IB Math AI SL — Mean, median, and mode

Key Idea: Topic 4.3 focuses on measuring the centre and spread of a dataset. The mean, median, and mode each describe the 'typical' value differently. Standard deviation measures how far values spread from the mean. Understanding how these statistics change when you transform the data (e.g., add a constant, multiply) is a key skill tested in exams.

✅ Measures of central tendency

✅ Measures of spread

Example: Grouped data mean: Class intervals: 0–10 (f=5), 10–20 (f=8), 20–30 (f=7).
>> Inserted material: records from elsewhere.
/-- A run of the machine is, to the engine alone, a run of its own. -/
theorem reaches_calm {s t : State} (h : Reaches s t) (hs : s.Inv) (hq : WillEnd s) : CalmReaches s.calm t.calm := by
  induction h with
  | refl => exact .refl _
  | step hb ht _ ih =>
    have hg := tick_good hs hb
    rw [ht] at hg
    have hrest := ih ((inv_iff _).2 hg) (tick_willEnd hq ht)
    rcases tick_calm hs hb hq ht with h1 | h1
    · rwa [h1] at hrest
    · exact .step h1 hrest

end Sys2Proof.Machine
end

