-- ==== Sys2Proof/Laws/Exec.lean ====
section
/-! SUPPORT. What an accepted operation answers: its engine steps are well formed, so it keeps the invariant; and where
the other agents let it end, its end is that of the engine alone. -/

namespace Sys2Proof.Machine

/-! ## The operations' engine steps are well formed -/

theorem after_faultCheck {m : Mode} {rest : List EStep} (h : Phase.after m .live rest = some .ended) :
    Phase.after m .start (.faultCheck :: rest) = some .ended := h

/-- Every meaning is `operate` on engine steps that are well formed. -/
theorem exec_operate (i : Instr) (s : State) :
    ∃ steps, exec i s = operate i steps s ∧ Phase.after s.cfg.mode .start steps = some .ended := by
  cases i with
  | drawPixel x y c =>
    exact ⟨_, rfl, after_faultCheck (after_checked fun _ => after_drawSteps _ _ _ _)⟩
  | fillRect x1 y1 x2 y2 c =>
    exact ⟨_, rfl, after_faultCheck (after_checked fun _ => after_drawSteps _ _ _ _)⟩
  | drawGlyph x y ch fg bg sc =>
    exact ⟨_, rfl, after_faultCheck (after_checked fun _ => after_checked fun _ => after_drawSteps _ _ _ _)⟩
  | drawFastGlyph x y ch fg bg =>
    exact ⟨_, rfl, after_faultCheck (after_checked fun _ => after_drawSteps _ _ _ _)⟩
  | drawString x y fg bg sc chs =>
    refine ⟨_, rfl, after_faultCheck (after_checked fun _ => ?_)⟩
    split
    · rfl
    · exact after_checked fun _ => after_drawSteps _ _ _ _
  | drawFastString x y fg bg chs =>
    refine ⟨_, rfl, after_faultCheck ?_⟩
    split
    · rfl
    · exact after_checked fun _ => after_drawSteps _ _ _ _
  | drawBitmap x y sc base =>
    exact ⟨_, rfl, after_faultCheck (after_checked fun _ => after_checked fun _ => rfl)⟩
  | convert c => exact ⟨_, rfl, rfl⟩
  | setWindow x1 y1 x2 y2 =>
    refine ⟨_, rfl, after_faultCheck (after_checked fun _ => ?_)⟩
    rw [after_append, after_windowSteps]
    rfl
  | pushPixel c => exact ⟨_, rfl, rfl⟩
  | finish => exact ⟨_, rfl, rfl⟩

/-! ## An accepted operation -/

/-- The state in which the engine starts an accepted operation: `accept`, with the words of the descriptor given. -/
def accepted (s : State) (ws : List Word) (steps : List EStep) : State :=
  { s.latch ws with busy := true, cont := steps }

theorem accept_eq (s : State) (i : Instr) (k : List EStep) : s.accept i k = accepted s (encode i) k := rfl

theorem State.Idle.rest {s : State} (h : s.Idle) : s.Rest ∧ s.cont = [] := by
  have := h.1
  simp only [State.Inv, h.2] at this
  exact ⟨this.1, this.2.1⟩

theorem State.Idle.stable {s : State} (h : s.Idle) : s.changed = [] := by
  have := h.1
  simp only [State.Inv, h.2] at this
  exact this.2.2

theorem State.Idle.legal {s : State} (h : s.Idle) : s.cfg.Legal := h.rest.1.1.legal

theorem operate_idle {i : Instr} {steps : List EStep} {s : State} (h : s.Idle) :
    operate i steps s = runOp (accepted s (encode i) steps) := by
  unfold operate
  rw [if_pos h.legal, if_neg (by simp [h.2])]
  rfl

theorem latch_view (s : State) (ws : List Word) : (s.latch ws).view = s.view := by cases ws <;> rfl

theorem accepted_view (s : State) (ws : List Word) (steps : List EStep) : (accepted s ws steps).view = s.view := by
  cases ws <;> rfl

theorem accepted_cfg (s : State) (ws : List Word) (steps : List EStep) : (accepted s ws steps).cfg = s.cfg := by
  cases ws <;> rfl

theorem accepted_changed (s : State) (ws : List Word) (steps : List EStep) : (accepted s ws steps).changed = s.changed := by
  cases ws <;> rfl

theorem accepted_calmed {s : State} {ws : List Word} {steps : List EStep} (h : s.Idle) :
    Calmed (accepted s ws steps).calm := calm_calmed ((accepted_changed s ws steps).trans h.stable)

theorem accepted_inv {s : State} {ws : List Word} {steps : List EStep} (h : s.Idle)
    (hty : Phase.after s.cfg.mode .start steps = some .ended) : (accepted s ws steps).Inv := by
  refine (inv_iff _).2 (.inl (running_of (p := .start) rfl (h.rest.1.congr (accepted_view s ws steps)) ?_))
  rw [accepted_cfg]
  exact hty

/-- An accepted operation answers a next state, which keeps the invariant, whatever the other agents do. -/
theorem operate_inv {i : Instr} {steps : List EStep} {s : State} (h : s.Idle)
    (hty : Phase.after s.cfg.mode .start steps = some .ended) :
    ∃ t, operate i steps s = .next t ∧ t.Inv ∧ t.fixed = s.fixed ∧ Stopped t := by
  rw [operate_idle h]
  obtain ⟨t, h1, h2, h3, h4⟩ := runOp_inv (accepted_inv (ws := encode i) h hty)
  refine ⟨t, h1, h4, (reaches_fixed h2).trans ?_, h3⟩
  cases encode i <;> rfl

/-- The fields that an operation leaves alone while the host changes no resource. -/
def State.lasting (s : State) := (s.cfg, s.bmem, s.glyphs, s.host, s.tail)

theorem lasting_of {s t : State} (h1 : t.fixed = s.fixed) (h2 : t.bmem = s.bmem) (h3 : t.glyphs = s.glyphs) :
    t.lasting = s.lasting := by
  simp only [State.fixed, Prod.mk.injEq] at h1
  simp only [State.lasting, h1, h2, h3]

/-- The end of an operation that will end is that of the engine alone. -/
theorem operate_calm {i : Instr} {steps : List EStep} {s u : State} (h : s.Idle)
    (hty : Phase.after s.cfg.mode .start steps = some .ended) (hst : s.Steady)
    (hw : s.Quiet ∨ NoWait s.faulted s.streamOpen s.cfg s.bmem steps)
    (hu : CalmReaches (accepted s (encode i) steps).calm u) (hc : u.cont = []) :
    ∃ t, operate i steps s = .next t ∧ t.calm = u ∧ t.Idle ∧ t.lasting = s.lasting ∧ t.Steady ∧ (s.Quiet → t.Quiet) := by
  rw [operate_idle h]
  have hinv := accepted_inv (ws := encode i) h hty
  have hst' : (accepted s (encode i) steps).Steady := by cases encode i <;> exact hst
  have hw' : WillEnd (accepted s (encode i) steps) := by
    refine hw.imp (fun hq => ?_) fun hn => ⟨hst', (accepted_changed ..).trans h.stable, ?_⟩
    · cases encode i <;> exact hq
    · cases encode i <;> exact hn
  obtain ⟨t, h1, h2, h3, h4⟩ := runOp_ends' hinv hw'
  have hid : t.Idle := ⟨h4, h3⟩
  obtain ⟨hb, hg, _⟩ := reaches_resources hst' h2
  refine ⟨t, h1, ?_, hid, lasting_of ((reaches_fixed h2).trans ?_) (hb.trans ?_) (hg.trans ?_), reaches_steady hst' h2,
    fun hq => reaches_quiet ?_ h2⟩
  · exact (reaches_calm h2 hinv hw').unique hu hid.rest.2 hc
  · cases encode i <;> rfl
  · cases encode i <;> rfl
  · cases encode i <;> rfl
  · cases encode i <;> exact hq

/-- What an operation that answers a next state has done. -/
theorem exec_next {i : Instr} {s t : State} (h : exec i s = .next t) :
    s.cfg.Legal ∧ s.busy = false ∧ ∃ steps, exec i s = operate i steps s ∧
      Phase.after s.cfg.mode .start steps = some .ended ∧ Reaches (accepted s (encode i) steps) t ∧ Stopped t := by
  obtain ⟨steps, h1, h2⟩ := exec_operate i s
  have h3 := h1.symm.trans h
  unfold operate at h3
  split at h3
  · rename_i hl
    split at h3
    · cases h3
    · rename_i hb
      exact ⟨hl, by simpa using hb, steps, h1, h2, runOp_next h3⟩
  · cases h3

/-- What a step that answers a next state has done: a busy machine took a step of some agent and ran on until it
stopped; an idle one took another agent's step, or the host's submit, or passed over a move that nothing can enable. -/
theorem step_next {s t : State} (h : step s = .next t) : s.cfg.Legal ∧
    ((s.busy = true ∧ ∃ u, tick s = .moved u ∧ Reaches u t ∧ Stopped t) ∨
     (s.busy = false ∧ s.envMove = some t) ∨
     (s.busy = false ∧ s.envMove = none ∧ s.host = [] ∧ ∃ m ms, s.moves = m :: ms ∧ t = { s with moves := ms }) ∨
     (s.busy = false ∧ s.envMove = none ∧ ∃ ws rest, s.host = ws :: rest ∧
        ((∃ e, decode ws = .error e ∧ t = rejectDescriptor ws { s.dropStay with host := rest }) ∨
         ∃ i, decode ws = .ok i ∧ exec i { s.dropStay with host := rest } = .next t))) := by
  unfold step at h
  split at h
  · rename_i hl
    refine ⟨hl, ?_⟩
    split at h
    · rename_i hb
      unfold resume at h
      split at h
      · rename_i u hu
        exact .inl ⟨hb, u, hu, runOp_next h⟩
      · cases h
      · cases h
    · rename_i hb
      have hb' : s.busy = false := by simpa using hb
      unfold idleStep at h
      split at h
      · rename_i u hu
        cases h
        exact .inr (.inl ⟨hb', hu⟩)
      · rename_i hu
        split at h
        · rename_i hh
          split at h
          · rename_i m ms hm
            cases h
            exact .inr (.inr (.inl ⟨hb', hu, hh, m, ms, hm, rfl⟩))
          · split at h <;> cases h
        · rename_i ws rest hh
          refine .inr (.inr (.inr ⟨hb', hu, ws, rest, hh, ?_⟩))
          unfold submit at h
          split at h
          · rename_i i hi
            exact .inr ⟨i, hi, h⟩
          · rename_i e he
            cases h
            exact .inl ⟨e, he, rfl⟩
  · cases h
Midpoints: 5, 15, 25. x̄ = (5×5 + 8×15 + 7×25) / (5+8+7) = (25 + 120 + 175) / 20 = 320/20 = 16 Transformation: If x̄ = 50 and σ = 8, and each value is scaled by 1.1 then increased by 5: New mean = 50×1.1 + 5 = 60 New σ = 8×1.1 = 8.8

Use the GDC for standard deviation on real data — the manual formula is slow and error-prone. For skewed distributions: mean is pulled toward the tail, median stays near the centre. Use median when data is skewed or has outliers.

Paper 2 (GDC allowed): Enter all values in a list. Run 1-Var Stats to get x̄, σₓ, Sₓ, Q1, Q3 all at once. Write down the values you use. Paper 1: You may be asked to calculate the mean from a frequency table by hand — show the Σ(f×x) calculation step explicitly.